In the previous post, we curated a high-quality medical SFT dataset. Now we use it to instruction-tune MedSLM — teaching it to follow a structured question-answering format using parameter-efficient LoRA adapters.
#Why LoRA Instead of Full Fine-Tuning?
Full fine-tuning updates all ~330M parameters, requiring significant GPU memory and risking catastrophic forgetting of the medical knowledge learned during pre-training. LoRA (Low-Rank Adaptation) freezes the pre-trained weights and injects small, trainable low-rank matrices into specific layers. QLoRA goes further by quantizing the frozen base weights to 4-bit precision, reducing memory even more.
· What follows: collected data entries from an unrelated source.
-- ==== Sys2Proof/Machine/Repairs.lean ====
section
/-! DEFINITION. Row remaps and spare banks copied (R254–R257), and the physical banks that serve logical ones. -/

namespace Sys2Proof.Machine

/-- The findings on a row of a bank so far concern the cells it has left. -/
def State.moveRow (s : State) (b pb row : Nat) : State :=
  let r := s.unitRec .bank b pb
  s.putUnitRec { r with events := r.events.map fun (x : UnitEvent) => if x.loc = row then { x with moved := true } else x }

/-- REMAP_COPY (R255): in a cycle in which both sides of the bank are free, which it then takes. An uncorrectable row is copied
poisoned. Findings on the row from here on are the spare word's (R272). -/
def execRemapCopy (b k e : Nat) (s : State) : Host.Outcome State Fault Refusal :=
  let v := s.reg (.bsnRemap b k e)
  let row := fld v 0 12
  let c := s.checkOfBank b k
  if s.live b ∧ s.power.divTo.isNone ∧ k < s.cfg.physBanks ∧ e < 4 ∧ bit v 63 ∧ row < s.cfg.rows ∧ (b, k, e) ∉ s.remapped
      ∧ s.sideFree b c k false s.cycle ∧ s.sideFree b c k true s.cycle then
    let (s, d, bad) := s.readPhys b k row Reader.copier
    let s := s.storePhys b k (s.cfg.rows + e) d (if bad then poison else 0)
    let s := if bad then s.bump (.bsnEccSt b) 0 16 else s
    ok (({ s with
      remapped := (b, k, e) :: s.remapped
      beats := s.beats ++ [Beat.lone b c k false scrubTurnout s.cycle, Beat.lone b c k true scrubTurnout s.cycle] }).moveRow b k row)
  else ok s

/-- The copy in progress into a spare. -/
def State.spareCopy? (s : State) (b i : Nat) : Option SpareCopy :=
  s.spareCopies.find? fun c => c.basin = b ∧ c.spare = i

/-- One row of the old bank read by the copier in cycle `t`, an uncorrectable row with its data and check bits unchanged. It
is written two cycles later. -/
def State.copyRow (s : State) (c : SpareCopy) (t last : Nat) : State :=
  let b := c.basin
  let dev := s.syndrome (s.cfg.wordNo b c.old (s.physRow b c.old c.row))
  let (s, d, bad) := s.readPhys b c.old c.row Reader.copier
  { s with spareCopies := s.spareCopies.map fun (x : SpareCopy) =>
      if x = c then
        { x with row := x.row + 1, lastRead := last, due := x.due ++ [(c.row, t, d, if bad then dev else 0)] } else x }

/-- The copier's writes of the present cycle (R256): rows read two cycles ago that no mirrored write has taken since. -/
def State.copierWrites (s : State) : State :=
  s.spareCopies.foldl (fun (s : State) c =>
    let now := c.due.filter fun x => decide (x.2.1 + 2 ≤ s.cycle)
    let sp := s.cfg.banks + c.spare
    let s := now.foldl (fun (s : State) x => s.storePhys c.basin sp (s.physRow c.basin sp x.1) x.2.2.1 x.2.2.2) s
    { s with spareCopies := s.spareCopies.map fun (y : SpareCopy) =>
        if y.basin = c.basin ∧ y.spare = c.spare then
          { y with due := y.due.filter fun x => decide (s.cycle < x.2.1 + 2) } else y }) s

/-- SPARE_COPIER_READ (R256, R312): in a cycle in which the old bank's read side is parked on the scrubber and its turnout reads no
other word, or 16 cycles after the last such read by freezing its check. -/
def execSpareCopierRead (b i : Nat) (s : State) : Host.Outcome State Fault Refusal :=
  match s.spareCopy? b i with
  | none => ok s
  | some c =>
    if c.row ≥ s.cfg.rows ∨ s.power.divTo.isSome then ok s
    else if (s.scrubBanks b).contains c.old then
      if s.beats.any fun x => x.basin = b && x.turnout = scrubTurnout && x.cycle = s.cycle then ok s
      else
        let t := s.copyRow c s.cycle c.lastRead
        ok { t with beats := t.beats ++ [Beat.lone b (s.checkOfBank b c.old) c.old false scrubTurnout s.cycle] }
    else if s.cycle ≥ c.lastRead + 16 then
      ok ((s.takeSide b (s.checkOfBank b c.old) c.old false scrubTurnout).copyRow c (s.cycle + 1) s.cycle)
    else ok s

/-- SPARE_BANK_ACTIVE (R256): every row is copied and written; the spare serves, and an old spare is set aside. -/
def execSpareBankActive (b i : Nat) (s : State) : Host.Outcome State Fault Refusal :=
  match s.spareCopy? b i with
  | none => ok s
  | some c =>
    if c.row < s.cfg.rows ∨ !c.due.isEmpty then ok s
    else
      let s := { s with spareCopies := s.spareCopies.filter (· ≠ c) }
      let s := if c.old ≥ s.cfg.banks then s.putFld (.bsnSpareMap b) (16 * (c.old - s.cfg.banks) + 14) 2 3 else s
      ok (s.putFld (.bsnSpareMap b) (16 * i + 14) 2 2)

/-- The logical bank a physical bank serves. -/
def State.servesBank (s : State) (b pb : Nat) : Option Nat :=
  if pb < s.cfg.banks then (if s.physBank b pb = pb then some pb else none)
  else if s.spareState b (pb - s.cfg.banks) = 2 then some (s.spareLogical b (pb - s.cfg.banks))
  else none

/-- A free entry of a bank's remap table, and one that holds a row. -/
def State.freeRemap (s : State) (b pb : Nat) : Option Nat :=
  (List.range 4).find? fun e => !bit (s.reg (.bsnRemap b pb e)) 63
def State.remapsRow (s : State) (b pb row : Nat) : Bool :=
  (List.range 4).any fun e => bit (s.reg (.bsnRemap b pb e)) 63 && s.rfld (.bsnRemap b pb e) 0 12 = row

/-- A remap entry installed (R255), and a spare bank started (R256). -/
def State.installRemap (s : State) (b pb e row : Nat) : State :=
  s.remapStore b pb e (BitVec.ofNat 64 (2 ^ 63 + row))
def State.startSpare (s : State) (b i logical : Nat) : State := s.spareStore b i 1 logical

/-- A free spare bank. -/
def State.freeSpare (s : State) (b : Nat) : Option Nat := (List.range 4).find? fun i => s.spareState b i = 0

end Sys2Proof.Machine
end

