/-- IMG_ACTIVATE's decision (R401). -/
def State.imgActivateAsk (s : State) (w : HgFrame) : State × Option Outcome :=
  let mode := w.pkt.p 16 0 8
  if !w.pkt.reservedClear [(16, 0, 8)] ∨ !w.data.isEmpty ∨ mode > 1 then (s, some (.refuse .badParam))
  else if s.stage ≠ 2 then (s, some (.refuseW .refusedState 8))
  else match s.updateRefusal true, s.cistern.staged with
  | some c, _ => (s, some (.refuseW .refusedState c))
  | none, none => (s, some (.refuseW .refusedState 8))
  | none, some x =>
    if mode = 0 ∧ (!x.live ∨ x.stateMin > s.running.stateVer) then (s, some (.refuse .badParam))
    else if x.svn < s.cistern.arCounter then (s, some (.refuse .accessDenied))
    else if mode = 1 then
      ((s.markCopy true).setStage 4, some Outcome.ok)
    -- a staged image that has failed counts in FAILS (R409; DEDUCED, log entry 49)
    else if !w.verdict then (s.emptyStaging.fwFail, some (.refuse .checkFail))
    else (({ s with handover := some ⟨2, w, 0⟩ }.loadStandby x).handoverOn, none)

/-- HANDOVER_POINT_TIMEOUT (R403, step 2): `BUSY`, and the image stays verified. -/
def execHandoverPointTimeout (s : State) : Host.Outcome State Fault Refusal :=
  ok (match s.handover with
    | some h => if h.step = 2 then { s with handover := none }.hgReply h.frame (.refuse .busy) else s
    | none => s)

/-- BOOT_SLOT_COPY_DONE (R403, step 7; R404): the copied image verifies, and the boot record names its slot. A copy that
does not verify is made again. -/
def execBootSlotCopyDone (verified : Bool) (s : State) : Host.Outcome State Fault Refusal :=
  match s.cistern.staged with
  | some x =>
    if s.stage = 3 ∧ verified ∧ s.start.released ∧ !s.controlDown then
      let b := !s.activeB
      ok (((s.putSlot b x).setActive b).emptyStaging)
    else ok s
  | none => ok s

/-! ### Partial resets (R385, R404) -/

/-- The control domain goes down; locks owned by Rosog break. -/
def State.partialStart (s : State) (imageOk : Bool) : State :=
  let s := { s with controlDown := true, downSince := s.now, downOk := imageOk, hg := { s.hg with ending := none } }
  let ls := s.locks.filter fun l => fld l.caller.owner 13 3 = 3
  let s : State := ls.foldl (fun (s : State) (l : Lock) => (s.breakLock l.basin l.desc).afterBreak l.basin l.desc) s
  if s.stage = 1 then
    { s.setReceived s.cistern.receivedKept with
      cistern := { s.cistern with stagedBytes := s.cistern.stagedBytes.take (512 + s.cistern.receivedKept) } }
  else s

/-- A handover that the reset ends: `INTERNAL`; one whose window was open empties the staging slot (R404). -/
def State.handoverFailed (s : State) : State :=
  match s.handover with
  | none => s
  | some h =>
    let s := if h.step ≥ 3 then s.emptyStaging.fwFail else s
    { s with handover := none }.hgReply h.frame (.refuse .internal)

/-- The boot ROM has the image of the boot record running again, where it may run (R357), or the site enters `FALLOW`. The data
RAM, and a state block in it, stay (R404). -/
def State.partialEnd (s : State) : State :=
  let s := { s with controlDown := false }
  let x := s.slotInfo s.activeB
  if !s.mayRun x s.downOk then { s with handover := none }.enterFallow 1 false
  else
    let m := if x = s.running then s.spdm.measured2 else s.spdm.measured2 + 1
    (({ s with running := x, spdm := { s.spdm with measured2 := m } }.placeImage x).showImage).handoverFailed

/-- 60 ms after it began the partial reset is over. -/
def State.partialOn (s : State) : State :=
  if s.controlDown ∧ s.downSince + 60 * rootPerMs ≤ s.now then s.partialEnd else s

/-- CONTROL_WATCHDOG (R385): the event queue has stood unserved for 100 ms. -/
def execControlWatchdog (imageOk : Bool) (s : State) : Host.Outcome State Fault Refusal :=
  ok (if s.start.released ∧ !s.controlDown ∧ s.site ≠ stFallow then s.partialStart imageOk else s)

/-- HANDOVER_WATCHDOG (R404): 5 ms after step 4. -/
def execHandoverWatchdog (imageOk : Bool) (s : State) : Host.Outcome State Fault Refusal :=
  ok (match s.handover with
    | some h => if h.step = 4 ∧ !s.controlDown then s.partialStart imageOk else s
    | none => s)

/-- PARTIAL_RESET's decision (R385, R395). -/
def State.partialResetAsk (s : State) (w : HgFrame) : State × Option Outcome :=
  if !w.bare then (s, some (.refuse .badParam))
  else if !s.start.released ∨ s.site = stFallow then (s, some (.refuse .refusedState))
  else ((s.hgReply w Outcome.ok).partialStart w.verdict, none)
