-- ==== Sys2Proof/Machine/MatrixPackets.lean ====
section
/-! DEFINITION. The matrix packets. A packet command is the packet entering its source's fetch buffer and,
where nothing of the source is ahead of it and it can be, its dispatch (`State.arrive`, log entry 3). -/

namespace Sys2Proof.Machine

/-- MATMUL (R85–R117). -/
def execMatmul (src : Src) (pkt : Packet) (s : State) : Host.Outcome State Fault Refusal :=
  ok (s.arrive src { pkt with opcode := 0x18 })

/-- MATMUL_ACC (R117): the outputs are loaded into the accumulators first. -/
def execMatmulAcc (src : Src) (pkt : Packet) (s : State) : Host.Outcome State Fault Refusal :=
  ok (s.arrive src { pkt with opcode := 0x19 })

end Sys2Proof.Machine
end

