/-- The fence: asserted, every working culvert is fenced; acknowledged once no exchange remains, or at the time limit, which
drops what remains; deasserted, working culverts train (R351, R352, R429). -/
def Obligations.FenceHolds : Prop :=
  ∀ (s : State), s.start.released = true → s.flights = [] →
    (s.site ≠ stDry → s.start.fencing = false → ∃ u, exec .fenceReqAssert s = .next u ∧ u.start.fenceReq = true ∧
      u.start.fencing = (!s.start.fenceAck || !u.exchangesDone) ∧ s.SameStores u ∧
      ∀ c, c < 4 → u.culState c = (if s.culState c = culFailed then culFailed else culFenced)) ∧
    (s.start.pwrGood = true → s.start.fenceAck = true → s.start.fencing = false → s.site ≠ stFallow → s.site ≠ stDry →
      ∃ u, exec .fenceReqDeassert s = .next u ∧ u.start.fenceReq = false ∧ s.SameStores u ∧
        ∀ c, c < 4 → u.culState c = (if s.culState c = culFailed then culFailed else culTraining)) ∧
    (s.start.fencing = true → s.start.fenceReq = true →
      (s.exchangesDone = true → exec .fenceComplete s = .next { s with
        start := { s.start with fencing := false, fenceAck := true } }) ∧
      (s.exchangesDone = false → exec .fenceComplete s = .next s) ∧
      (∃ u, exec .fenceTimeout s = .next u ∧ u.start.fenceAck = true ∧ u.start.fencing = false ∧ s.SameStores u ∧
        ∀ c, c < 4 → (u.culvert c).exchanges = []))

/-! ### Start, power, sleep (R311–R349) -/

/-- What starts a start, and what it leaves: power, the reset pin, the clock, the keeper (R313, R317, R338, R339). The steps of
a start, one after another; the boot image is the active slot's, else the other's, else `FALLOW`; known-answer tests that fail
end in `FALLOW`; step 6 waits for VDD_CORE to settle (R347); release leaves an attaching site with ring 8 running; a step that times out
ends in `FALLOW` (R338–R344, R348). What each step finds is an operand of START_STEP, and the cause of a step that
times out where R343 names none is open: the model's choices (log entries 5, 61); ramping is shown in step 5 alone (log entry 77). -/
def Obligations.StartsRun : Prop :=
  (∀ (s : State),
     (s.start.pwrGood = false → ∃ u, exec .powerGoodRise s = .next u ∧ u.start.pwrGood = true ∧ u.start.step = 1 ∧
       u.start.released = false ∧ u.cistern.records = s.cistern.records ∧ u.mem = []) ∧
     (s.start.pwrGood = true → ∃ u, exec .powerGoodFall s = .next u ∧ u.start.pwrGood = false ∧ u.start.step = 0 ∧
       u.start.released = false ∧ u.cistern.records = s.cistern.records ∧ u.mem = [] ∧ u.tap.driven = false) ∧
     (s.start.pwrGood = true → 3 ≤ s.start.step → ∃ u, exec .devResetAssert s = .next u ∧ u.start.resetAsserted = true ∧
       u.start.step = 3 ∧ u.start.released = false ∧ u.rfld .pwrSt 32 8 = 1 ∧ u.reg .clkRootCnt = s.reg .clkRootCnt ∧
       u.cistern.records = s.cistern.records) ∧
     (s.start.resetAsserted = true → s.start.pwrGood = true → s.start.step = 3 → s.start.clockLost = false →
       ∃ u, exec .devResetDeassert s = .next u ∧ u.start.resetAsserted = false ∧ u.rfld .devStartSt 48 4 = 3 ∧
         u.tap.instr ≠ .extest) ∧
     (s.start.pwrGood = true → s.start.clockLost = false → ∃ u, exec .clockLoss s = .next u ∧ u.start.clockLost = true ∧
       u.start.step = (if s.start.step < 3 then s.start.step else 3) ∧ (3 ≤ s.start.step → u.start.released = false) ∧
       u.rfld .pwrSt 32 8 = 3 ∧ u.rfld .clkSt 0 2 = 2 ∧
       u.rfld .clkSt 48 16 = min (s.rfld .clkSt 48 16 + 1) (2 ^ 16 - 1)) ∧
     (s.start.clockLost = true → ∃ u, exec .clockRestart s = .next u ∧ u.start.clockLost = false ∧
       u.start.step = s.start.step ∧ u.cistern = s.cistern) ∧
     (s.start.pwrGood = true → ∃ u, exec .keeperBrownOut s = .next u ∧ u.start.step = 1 ∧ u.start.released = false ∧
       u.rfld .pwrSt 32 8 = 2 ∧ u.mem = [])) ∧
  (∀ (s : State) (r : StepResult), s.startHeld = false →
     (s.start.step = 1 → ∃ u, exec (.startStep r) s = .next u ∧ u.start.step = 2) ∧
     (s.start.step = 2 → ∃ u, exec (.startStep r) s = .next u ∧ u.start.step = 3) ∧
     (s.start.step = 3 → ∃ u, exec (.startStep r) s = .next u ∧ u.start.step = 4 ∧ u.rfld .clkSt 0 2 = 1 ∧
       u.rfld .devStartSt 48 4 = 4) ∧
     (s.start.step = 4 → s.cistern.copyPending = false →
       (∀ b o, s.bootSlot (bit r.imagesOk 0) (bit r.imagesOk 1) = some (b, o) → ∃ u, exec (.startStep r) s = .next u ∧
         u.start.step = 5 ∧ u.running = s.slotInfo b ∧ u.rfld .devStartSt 40 1 = b.toNat ∧
         u.rfld .devStartSt 41 1 = o.toNat ∧ u.rfld .secSt 40 8 = (s.slotInfo b).svn % 256) ∧
       (s.bootSlot (bit r.imagesOk 0) (bit r.imagesOk 1) = none → ∃ u, exec (.startStep r) s = .next u ∧
         u.site = stFallow ∧ u.rfld .devStartSt 56 8 = 1)) ∧
     (s.start.step = 5 →
       (r.katFailed ≠ 0 → ∃ u, exec (.startStep r) s = .next u ∧ u.site = stFallow ∧ u.rfld .devStartSt 56 8 = 2) ∧
       (∀ v, v = ({ s with start := { s.start with ms := s.start.ms + r.ms } }.putFld .devStartRes 32 8
           r.katFailed.toNat).verdicts r → v.fallowCause r = none →
         ∃ u, exec (.startStep r) s = .next u ∧ u.start.step = 6 ∧ u.reg .devBasinLive = v.reg .devBasinLive)) ∧
     (s.start.step = 6 → s.coreSettled = false → exec (.startStep r) s = .next s) ∧
     (s.start.step = 6 → s.coreSettled = true → ∃ u, exec (.startStep r) s = .next u ∧ u.start.step = 7 ∧ u.rfld .pwrPerf 16 4 = 4 ∧
       bit (u.reg .pwrCfg) 40 = true) ∧
     (∀ ms, s.start.step = 7 → ∃ u, exec (.release ms) s = .next u ∧ u.start.released = true ∧ u.start.step = 8 ∧
       u.site = stAttaching ∧ u.ringState 8 = 1 ∧ bit (u.reg .devMgtAlert) 1 = true ∧ u.cistern.blank = false ∧
       u.rfld .devStartSt 43 1 = s.cistern.blank.toNat ∧ u.duty = 16) ∧
     (s.start.step ≠ 0 → ∃ u, exec .startStepTimeout s = .next u ∧ u.site = stFallow ∧ u.mem = [] ∧
       (s.start.step = 4 → u.rfld .devStartSt 56 8 = 1)))
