-- ==== Sys2Proof/Laws/State.lean ====
section
/-! SUPPORT. What each update of the state leaves as it was, field by field, and what reading back gives: no later proof
unfolds a record update. -/

namespace Sys2Proof.Machine

variable (s : State)

/-! ### Reading back -/

@[simp] theorem State.reg_putReg_self (r : Reg) (v : Word64) : (s.putReg r v).reg r = v := by
  simp [State.reg, State.putReg]

@[simp] theorem State.reg_putReg_ne {r r' : Reg} (h : r' ≠ r) (v : Word64) : (s.putReg r v).reg r' = s.reg r' := by
  simp [State.reg, State.putReg, h]

/-- A register read after one is written. -/
theorem State.reg_putReg (r r' : Reg) (v : Word64) : (s.putReg r v).reg r' = if r' = r then v else s.reg r' := by
  split
  · next h => subst h; simp
  · next h => simp [h]

@[simp] theorem State.reg_putFld_ne {r r' : Reg} (h : r' ≠ r) (lo n v : Nat) : (s.putFld r lo n v).reg r' = s.reg r' := by
  simp [State.putFld, h]

@[simp] theorem State.reg_putFld_self (r : Reg) (lo n v : Nat) : (s.putFld r lo n v).reg r = setFld (s.reg r) lo n v := by
  simp [State.putFld]

/-- A field reads back what it was set to, cut to its width. -/
@[simp] theorem State.rfld_putFld_self (r : Reg) (lo n v : Nat) (h : lo + n ≤ 64) :
    (s.putFld r lo n v).rfld r lo n = v % 2 ^ n := by
  simp [State.rfld, fld_setFld_self _ _ _ _ h]

/-- A field apart from the one set, or of another register, reads as before. -/
theorem State.rfld_putFld_ne (r r' : Reg) (lo n lo' n' v : Nat) (h : r' ≠ r ∨ lo' + n' ≤ lo ∨ lo + n ≤ lo') :
    (s.putFld r lo n v).rfld r' lo' n' = s.rfld r' lo' n' := by
  by_cases hr : r' = r
  · subst hr
    simp [State.rfld, fld_setFld_ne _ _ _ _ _ _ (h.resolve_left (fun h => h rfl))]
  · simp [State.rfld, hr]

@[simp] theorem State.reg_bump_ne {r r' : Reg} (h : r' ≠ r) (lo n k : Nat) : (s.bump r lo n k).reg r' = s.reg r' := by
  unfold State.bump
  split
  · rfl
  · exact State.reg_putFld_ne s h lo n _

/-- A counter goes up and stops at its largest value. -/
@[simp] theorem State.rfld_bump_self (r : Reg) (lo n : Nat) (h : lo + n ≤ 64) :
    (s.bump r lo n).rfld r lo n = min (s.rfld r lo n + 1) (2 ^ n - 1) := by
  have e : (s.bump r lo n).rfld r lo n = (s.putFld r lo n (satAdd n (s.rfld r lo n) 1)).rfld r lo n := rfl
  have p : 0 < 2 ^ n := Nat.two_pow_pos n
  rw [e, State.rfld_putFld_self s r lo n _ h, satAdd, Nat.mod_eq_of_lt]
  omega

@[simp] theorem State.reg_setW1c_ne {r r' : Reg} (h : r' ≠ r) (m : Word64) : (s.setW1c r m).reg r' = s.reg r' :=
  State.reg_putReg_ne s h _

@[simp] theorem State.reg_setW1c_self (r : Reg) (m : Word64) : (s.setW1c r m).reg r = s.reg r ||| m :=
  State.reg_putReg_self s r _

@[simp] theorem State.site_setSite (v : Nat) : (s.setSite v).site = v % 16 :=
  State.rfld_putFld_self s .pwrSt 0 4 v (by decide)

theorem dkey_inj {b d b' d' : Nat} (h : d < 16384) (h' : d' < 16384) (e : dkey b d = dkey b' d') : b = b' ∧ d = d' := by
  unfold dkey at e
  omega

theorem gkey_inj {b g b' g' : Nat} (h : g < 4096) (h' : g' < 4096) (e : gkey b g = gkey b' g') : b = b' ∧ g = g' := by
  unfold gkey at e
  omega

/-- A word written whole or in part reads back as written: its correctable error is gone (R234). -/
@[simp] theorem correctWord_afterPart (v : BitVec 512) (m : List (Nat × BitVec 48)) (k : Nat) :
    correctWord v (nget (afterPart m k) 0 k) = v := by
  have z : findingOf 0 = .clean := rfl
  unfold afterPart correctWord
  cases e : findingOf (nget m 0 k) with
  | corrected i => simp only [nget_nset_self, z]
  | clean => simp only [e]
  | bad r c => simp only [e]

@[simp] theorem State.descOf_putDesc_self (b d : Nat) (v : BitVec 512) : (s.putDesc b d v).descOf b d = v := by
  unfold State.descOf State.putDesc
  simp only [nget_nset_self, correctWord_afterPart]

theorem nget_afterPart_ne {m : List (Nat × BitVec 48)} {j k : Nat} (h : j ≠ k) : nget (afterPart m k) 0 j = nget m 0 j := by
  unfold afterPart
  split
  · rw [nget_nset_ne _ _ _ h]
  · rfl

@[simp] theorem State.descOf_putDesc_ne {b d b' d' : Nat} (h : dkey b' d' ≠ dkey b d) (v : BitVec 512) :
    (s.putDesc b d v).descOf b' d' = s.descOf b' d' := by
  unfold State.descOf State.putDesc
  simp only [nget_nset_ne _ _ _ h, nget_afterPart_ne h]

/-- The line of a gauge follows from its key. -/
theorem lineKey_eq (b g : Nat) : lineKey b g = gkey b g / 8 := by unfold lineKey gkey; omega

/-- No correctable error is left in a line once a gauge of it has been written. -/
theorem State.mendLine_finding (b g : Nat) (i : Nat) : (s.mendLine b g).lineFinding b g ≠ .corrected i := by
  unfold State.lineFinding State.mendLine
  cases e : findingOf (nget s.gaugeChk 0 (lineKey b g)) with
  | corrected j => simp only [State.lineFinding, e, Option.isSome_some, if_true, nget_nset_self]; intro h; cases h
  | clean => simp only [State.lineFinding, e, Option.isSome_none, Bool.false_eq_true, if_false]; intro h; cases h
  | bad r c => simp only [State.lineFinding, e, Option.isSome_none, Bool.false_eq_true, if_false]; intro h; cases h

@[simp] theorem State.count_putCount_self (b g : Nat) (v : BitVec 32) : (s.putCount b g v).count b g = v := by
  have e : (s.putCount b g v).lineFinding b g = (s.mendLine b g).lineFinding b g := rfl
  unfold State.count State.gaugeField
  rw [e]
  split
  · next i h => exact (s.mendLine_finding b g i h).elim
  · unfold State.putCount
    simp only [nget_nset_self, BitVec.ofNat_toNat, BitVec.setWidth_eq]

/-- COUNT depends on a gauge's key alone. -/
theorem State.count_key {b g b' g' : Nat} (h : gkey b' g' = gkey b g) : s.count b' g' = s.count b g := by
  have l : lineKey b' g' = lineKey b g := by rw [lineKey_eq, lineKey_eq, h]
  have m : g' % 8 = g % 8 := by unfold gkey at h; omega
  unfold State.count State.gaugeField State.lineFinding
  rw [h, l, m]

/-- A bit of a line mended changes no COUNT. -/
theorem State.count_mendLine (b g b' g' : Nat) : (s.mendLine b g).count b' g' = s.count b' g' := by
  cases e : s.lineFinding b g with
  | clean => have : s.mendLine b g = s := by (unfold State.mendLine; simp only [e]; rfl)
             rw [this]
  | bad r c => have : s.mendLine b g = s := by (unfold State.mendLine; simp only [e]; rfl)
               rw [this]
  | corrected i =>
    by_cases hl : lineKey b' g' = lineKey b g
    · have hf : ∀ j, (s.mendLine b g).lineFinding b' g' ≠ .corrected j := by
        intro j hj
        exact s.mendLine_finding b g j (by unfold State.lineFinding at hj ⊢; rwa [hl] at hj)
      have hs : s.lineFinding b' g' = .corrected i := by rw [← e]; unfold State.lineFinding; rw [hl]
      by_cases hi : i < 512
      · by_cases hk : gkey b' g' = gkey b (g / 8 * 8 + i / 64)
        · rw [State.count_key s hk, State.count, State.gaugeField]
          split
          · next j hj => exact (hf j hj).elim
          · unfold State.mendLine
            simp only [e, Option.filter, hi, decide_true, if_true, Option.map_some, hk, nget_nset_self, BitVec.ofNat_toNat,
              BitVec.setWidth_eq]
        · have hn : i / 64 ≠ g' % 8 := by
            intro h
            apply hk
            rw [lineKey_eq, lineKey_eq] at hl
            unfold gkey at hl ⊢
            omega
          have hr : s.count b' g' = BitVec.ofNat 32 (nget s.gauge 0 (gkey b' g')).toNat := by
            unfold State.count State.gaugeField
            simp only [hs, hn, false_and, if_false]
          rw [hr, State.count, State.gaugeField]
          split
          · next j hj => exact (hf j hj).elim
          · unfold State.mendLine
            simp only [e, Option.filter, hi, decide_true, if_true, Option.map_some]
            rw [nget_nset_ne _ _ _ hk]
      · have hr : s.count b' g' = BitVec.ofNat 32 (nget s.gauge 0 (gkey b' g')).toNat := by
          have hn : i / 64 ≠ g' % 8 := by omega
          unfold State.count State.gaugeField
          simp only [hs, hn, false_and, if_false]
        rw [hr, State.count, State.gaugeField]
        split
        · next j hj => exact (hf j hj).elim
        · unfold State.mendLine
          simp only [e, Option.filter, hi, decide_false, Bool.false_eq_true, if_false, Option.map_none]
    · have hs : (s.mendLine b g).lineFinding b' g' = s.lineFinding b' g' := by
        unfold State.lineFinding State.mendLine
        simp only [e, Option.isSome_some, if_true]
        rw [nget_nset_ne _ _ _ hl]
      have hg : nget (s.mendLine b g).gauge 0 (gkey b' g') = nget s.gauge 0 (gkey b' g') := by
        unfold State.mendLine
        by_cases hi : i < 512
        · simp only [e, Option.filter, hi, decide_true, if_true, Option.map_some]
          rw [nget_nset_ne]
          intro hk
          apply hl
          rw [lineKey_eq, lineKey_eq, hk]
          unfold gkey
          omega
        · simp only [e, Option.filter, hi, decide_false, Bool.false_eq_true, if_false, Option.map_none]
      unfold State.count State.gaugeField
      rw [hs, hg]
| Aspect | Full Fine-Tuning | LoRA | QLoRA |
|---|---|---|---|
| Trainable parameters | 100% (~330M) | ~1-5% (~5-15M) | ~1-5% (~5-15M) |
| GPU memory | ~8-12 GB | ~4-6 GB | ~2-4 GB |
| Training speed | Baseline | 2-3x faster | 2-5x faster |
| Catastrophic forgetting risk | High | Low | Low |
| Storage per checkpoint | ~1.3 GB | ~30-80 MB | ~30-80 MB |
#Pipeline Overview
- Model Conversion — Convert custom MedSLM weights to HuggingFace LLaMA-compatible format
- Load Model with Unsloth — Load the converted model with optimized CUDA kernels
- Load SFT Dataset — Load the instruction dataset from HuggingFace
- LoRA Adapter Configuration — Configure and attach LoRA adapters to target modules
- Training with SFTTrainer — Fine-tune using TRL's SFTTrainer
- Evaluation — Perplexity, sample generation, and quality assessment
- Merge LoRA Adapters — Merge trained adapters back into the base model
- Save & Upload to HuggingFace — Push the fine-tuned model to the Hub
#Step 1: Weight Conversion to HuggingFace Format
Our custom MedSLM model is architecturally identical to LLaMA — it uses the same building blocks (RMSNorm, RoPE, SwiGLU, GQA). The only difference is the layer naming convention. We map MedSLM weight names to the standard HuggingFace LlamaForCausalLM naming so the model can be used with Unsloth, PEFT, and the entire HF ecosystem.
| MedSLM Layer | HuggingFace LLaMA Layer | Description |
|---|---|---|
| tok_emb.weight | model.embed_tokens.weight | Token embeddings |
| blocks.{i}.attn.wq.weight | model.layers.{i}.self_attn.q_proj.weight | Query projection |
| blocks.{i}.attn.wk.weight | model.layers.{i}.self_attn.k_proj.weight | Key projection |
| blocks.{i}.attn.wv.weight | model.layers.{i}.self_attn.v_proj.weight | Value projection |
| blocks.{i}.attn.wo.weight | model.layers.{i}.self_attn.o_proj.weight | Output projection |
| blocks.{i}.ffn.w_gate.weight | model.layers.{i}.mlp.gate_proj.weight | SwiGLU gate |
| blocks.{i}.ffn.w_up.weight | model.layers.{i}.mlp.up_proj.weight | SwiGLU up |
| blocks.{i}.ffn.w_down.weight | model.layers.{i}.mlp.down_proj.weight | SwiGLU down |
| norm_f.weight | model.norm.weight | Final RMSNorm |
def convert_medslm_to_llama(medslm_state_dict: dict) -> dict:
llama_state_dict = {}
for medslm_name, weight in medslm_state_dict.items():
if medslm_name in WEIGHT_MAP:
llama_state_dict[WEIGHT_MAP[medslm_name]] = weight
continue
for medslm_suffix, llama_suffix in LAYER_WEIGHT_MAP.items():
if medslm_suffix in medslm_name:
layer_idx = medslm_name.split(".")[1]
llama_name = f"model.layers.{layer_idx}.{llama_suffix}"
llama_state_dict[llama_name] = weight
break
return llama_state_dictThe conversion maps all 218 weight tensors (329,910,272 parameters) with zero skipped. We verify the conversion by running a forward pass through the instantiated LlamaForCausalLM, confirming valid output logits in the range [-10.40, 11.36].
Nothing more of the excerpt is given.